Hillary was distorting Senator Obama’s statements and record to suggest that he had been inconsistent – because she knows that his consistency is part of his appeal, and one that stands in stark contrast to her entire persona.

Second: turbo-charged phrases like “Obama’s perfectly PC nature and almost messiah-like campaign” and “the glittering facade he and the media portray of himself” are difficult to respond to specifically because they reflect feelings rather than substance – this is not to denigrate them, but to place them in a context; I’m certainly guilty of expressing my feelings on political subjects as well. I’ll try to in the last few paragraphs, but let me say that I agree that it is important to hear both sides – but that each of us must be ready to acknowledge that one side might just be entirely, or mainly, wrong.
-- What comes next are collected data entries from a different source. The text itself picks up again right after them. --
-- ==== Sys2Proof/Machine/Schedule.lean ====
section
/-!
DEFINITION. What happens while the agenda is empty: time passes, and either a scheduler issues (R140, R152, R153) or an
event of the part that has become due happens. The order among due events and among schedulers, which the spec leaves
open, goes round in turn; the agenda gives every other order.
-/
namespace Sys2Proof.Machine

-- Issue

/-- Ready side streams (R140). -/
def readySides (s : State) : List (Warp × Nat × Word) :=
  (s.allWarps.flatMap (sidesOf s)).filter fun x => streamReady s x.1 x.2.1

/-- The next issue: each scheduler's main slot and side slot in turn. -/
def pickIssue (turn : Nat) (s : State) : Option (Nat × Nat) :=
  let ready := s.allWarps.filter fun w => streamReady s w 0
  let mains := distinct (ready.map (schedulerOf s))
  let sides := readySides s
  let slots := distinct (sides.map fun x => schedulerOf s x.1)
  let k := turn % (mains.length + slots.length)
  match mains[k]? with
  | some c => (firstBy (issueRank s) (ready.filter fun w => schedulerOf s w == c)).map fun w => (w.uid, 0)
  | none =>
    (slots[k - mains.length]?).bind fun c =>
      (firstBy sideRank (sides.filter fun x => schedulerOf s x.1 == c)).map fun x => (x.1.uid, x.2.1)

-- Due events

/-- Events of a warp that are due. -/
def dueOfWarp (s : State) (w : Warp) : List Instr :=
  let now := (s.coreOf (s.groupOf w.group).core).cycle
  let tx := w.frame.tx
  (w.staging.map fun e => .loadArrival w.uid e.dest) ++
    (if w.asleep && w.woken then [.warpWake w.uid] else []) ++
    (if tx.active && tx.pending then [.txAbortDeliver w.uid] else []) ++
    (match tx.backoff with | some t => if t ≤ now then [.conflictBackoffEnd w.uid] else [] | none => []) ++
    (if (w.frame.parked ++ (w.saved.map (·.parked)).getD []).any fun p => p.2.migrating.any (fun m => !m.2) && !p.2.migReady then
      [.migratingRewalk w.uid] else []) ++
    (if (s.groupOf w.group).onCore && w.frame.join.isSome && decide (w.frame.joinAt + 4096 ≤ now) then [.joinTimeout w.uid] else [])

/-- Events of a group that are due. -/
def dueOfGroup (s : State) (g : Group) : List Instr :=
  if g.status = .saved then (if g.abort then [.groupCaptured g.uid] else [])
  else if !g.onCore then []
  else
    let now := (s.coreOf g.core).cycle
    let ws := s.warpsOf g.uid
    let takers := ws.filter fun w => g.elog.any fun e => e.warp == w.id
    (takers.map fun w => .asyncFaultTake w.uid) ++
      (if (g.preempt || g.abort) && capturable s g.uid then [.groupCaptured g.uid] else []) ++
      (if ws.all fun w => w.run == .ended then [.groupComplete g.uid] else []) ++
      (if (collective s g).isSome then [.collectiveAccept g.uid] else []) ++
      (match firstPresented (presentedOf s g) with
        | some w => if w.presented.since + 2 ^ 20 ≤ now then [.collectiveTimeout g.uid] else []
        | none => [])

/-- The event a copy waits for; of the copies that the hoist holds, the first waits for room (R257, R259). -/
def dueOfCopy (core : Nat) (c : Copy) : Instr :=
  if c.held then .shadowCopyStart core c.uid
  else if c.rec'.does = 5 ∧ c.late.isNone then .vencAccept core c.uid
  else if c.lands ∧ c.rec'.folw ∧ !c.followed ∧ c.units ≤ c.unit then .followOnIssue core c.uid
  else .copyComplete core c.uid

/-- Events of a core that are due. -/
def dueOfCore (s : State) (c : Core) : List Instr :=
  ((c.copies.filter fun x => !x.held || (firstHeld c).any fun y => y.uid == x.uid).map (dueOfCopy c.id)) ++
    (match c.engine.work with
      | .stream _ _ _ _ :: _ => [.mstrBackground c.id]
      | .drain _ _ _ _ _ _ :: _ => [.drainBackground c.id]
      | _ => []) ++
    (match c.engine.intake with
      | some k => if k.waiting then [.decoderPendingWake c.id] else [.seamDecode c.id, .intakeComplete c.id]
      | none => []) ++
    (if c.walks.isEmpty then [] else [.pageWalkComplete c.id]) ++
    (match c.pend.findIdx? fun e => !e.buffered with | some n => [.writePerformed c.id n] | none => []) ++
    (if c.pend.any fun e => e.buffered && decide (e.since + c.wcbage ≤ c.cycle) then [.wcbAgeDrain c.id] else []) ++
    (if pressed s c.id then [.poolPressure c.id] else [])

/-- Events of a job that are due. -/
def dueOfJob (s : State) (j : Job) : List Instr :=
  (if j.held.isSome then [.heldStart j.uid] else []) ++
    (if j.perStart.isSome && j.contract && j.admitted && !j.overrun && decide (j.budget < j.charge) then
      [.budgetOverrun j.uid] else []) ++
    (match j.perStart with
      | some t => if j.contract && !j.deadlineSeen && decide (t + j.deadline ≤ (s.partOf j.part).tick) then [.deadlineExpiry j.uid] else []
      | none => [])

/-- The launch that starts next in a partition: the node that became ready first (R112). -/
def dueOfNodes (s : State) (p : Part) : List Instr :=
  ((firstNode s p.num).map fun n => Instr.launchStart n.1 n.2).toList

/-- A pipeline's sample that is due (R134). -/
def dueOfGraph (s : State) (g : Graph) : List Instr :=
  if g.done then []
  else
    (if g.pipeline && decide (g.samples < (partCycle s (s.jobOf g.job).part - g.startCycle) / 65536) then
      [.pipelineSample g.uid] else [])

/-- Events of an encoder that are due. -/
def dueOfEncoder (e : Encoder) : List Instr :=
  e.queue.map fun v => if v.reading then .vencFrameDone e.id v.rec'.slot else .vencFrameStart e.id v.rec'.slot

/-- Peers that no link or detour reaches any more are declared failed (R353). -/
def dueOfPeer (s : State) (p : Peer) : List Instr :=
  if p.silent && (liveLinks s p.chip).isEmpty && (detourNow s p.chip).isNone && s.parts.any fun q => !q.failed.getLsbD p.chip then
    [.peerFailed p.chip] else []

/-- Something waits for a MIGRATING page, or for answers, outside the warps (R238, R367). -/
def homeWaits (s : State) : Bool :=
  (s.reductions.any fun r => r.since.isSome) || !s.lateLogs.isEmpty || !s.lateWrites.isEmpty

/-- What is due: an event, a step of a partition's clock, or what is left of a REMOVE. -/
inductive Due where
  | event (i : Instr)
  | clock (part : Nat) (down : Bool)
  | removal (part jobno : Nat)

/-- What is due happens, as the event it is. -/
def Due.run (d : Due) (s : State) : Out :=
  match d with
  | .event i => exec i s
  | .clock p true => execClockLower p s
  | .clock p false => execClockRaise p s
  | .removal p n => execRemove p n s

/-- The clock steps that a partition is due (R405). -/
def dueOfClock (s : State) (p : Part) : List Due :=
  (if overLimits s && decide (p.clockStep < 8) then [.clock p.num true] else []) ++
    (if mayRaise s p.num && decide (0 < p.clockStep) then [.clock p.num false] else [])

/-- A removal that waited is due, once nothing of its job is in flight (R379). -/
def dueOfRemoval (s : State) (j : Job) : List Due :=
  if j.removing.isSome && jobClear s j.uid then [.removal j.part j.jobno] else []

/-- The events that are due. -/
def dueInstrs (s : State) : List Instr :=
  (s.inbox.map fun a => Instr.remoteAccess a.msg) ++ s.allWarps.flatMap (dueOfWarp s) ++ s.allGroups.flatMap (dueOfGroup s) ++
    (s.core :: s.cores).flatMap (dueOfCore s) ++
    (s.parts.filter fun p => (!p.hold && p.queues.any fun q => !q.isEmpty) || !(waitingRestarts s p.num).isEmpty).map
      (fun p => .groupPlace p.num) ++
    (if homeWaits s then [.migratingRewalk 0] else []) ++ s.parts.flatMap (dueOfNodes s) ++
    s.jobs.flatMap (dueOfJob s) ++ s.graphs.flatMap (dueOfGraph s) ++ s.encoders.flatMap dueOfEncoder ++
    s.peers.flatMap (dueOfPeer s)

/-- Everything that is due. -/
def dueEvents (s : State) : List Due :=
  (dueInstrs s).map .event ++ s.parts.flatMap (dueOfClock s) ++ s.jobs.flatMap (dueOfRemoval s)

-- The machine by itself

/-- Streams that wait may execute their instructions again; the one at a PC of a warp stays out of the count. -/
def retryOthers (uid : Nat) (pc : Word) (s : State) : State :=
  s.mapWarps fun w =>
    let free (mine : Bool) (f : Frame) : Frame := { f with parked := f.parked.map fun p =>
      if mine ∧ p.1 = pc.toNat then p else (p.1, { p.2 with waiting := false }) }
    { w with frame := free (w.uid == uid) w.frame, saved := w.saved.map (free false) }

/-- After an outcome with a next state, waiting streams but one are let try again. -/
def thenRetry (uid : Nat) (pc : Word) : Out → Out
  | .next t => .next (retryOthers uid pc t)
  | r => r

/-- Time passes in every partition (R135). -/
def timePasses (n : Nat) (s : State) : State :=
  (s.parts.map (·.num)).foldl (fun t p => passTime p (Config.elapsedTicks n) (Config.elapsedCycles n) t) s

/-- A step without an agenda: time passes; on even steps a scheduler issues, on odd ones, or where none can, the next of
the due events happens. A device whose image has been accepted finishes its boot instead; one that THERMTRIP holds does
nothing (R394, R406). -/
def autoStep (s : State) : Out :=
  if s.boot = .checked then .next (finishBoot s)
  else if s.boot = .tripped then .next s
  else
  let t := timePasses s.clock s
  let due := dueEvents t
  let turn := t.clock / 2
  let issue := if t.clock % 2 = 0 ∨ due.isEmpty then pickIssue turn t else none
  match issue with
  | some (uid, stream) => thenRetry uid (selectStream uid stream t).pc (issueStream uid stream t)
  | none =>
    match due[turn % due.length]? with
    | some d => thenRetry 0 0 (d.run t)
    | none => .next (retryOthers 0 0 t)

end Sys2Proof.Machine
end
I think it takes an even bigger and more compassionate person to be able to dedicate yourself to helping others simply out of feeling of responsibility and empathy. Hillary dedicated her life to helping children and the less fortunate, but she didn’t need a touching story about rising out of poverty or whatnot, to drive her to do so or to attract more attention to it.

I agree that it takes a very compassionate person to dedicate themselves to helping others out of a feeling of responsibility and empathy. (Although I do not see how explaining what lead one to become compassionate, to understand particular problems, undermines it.)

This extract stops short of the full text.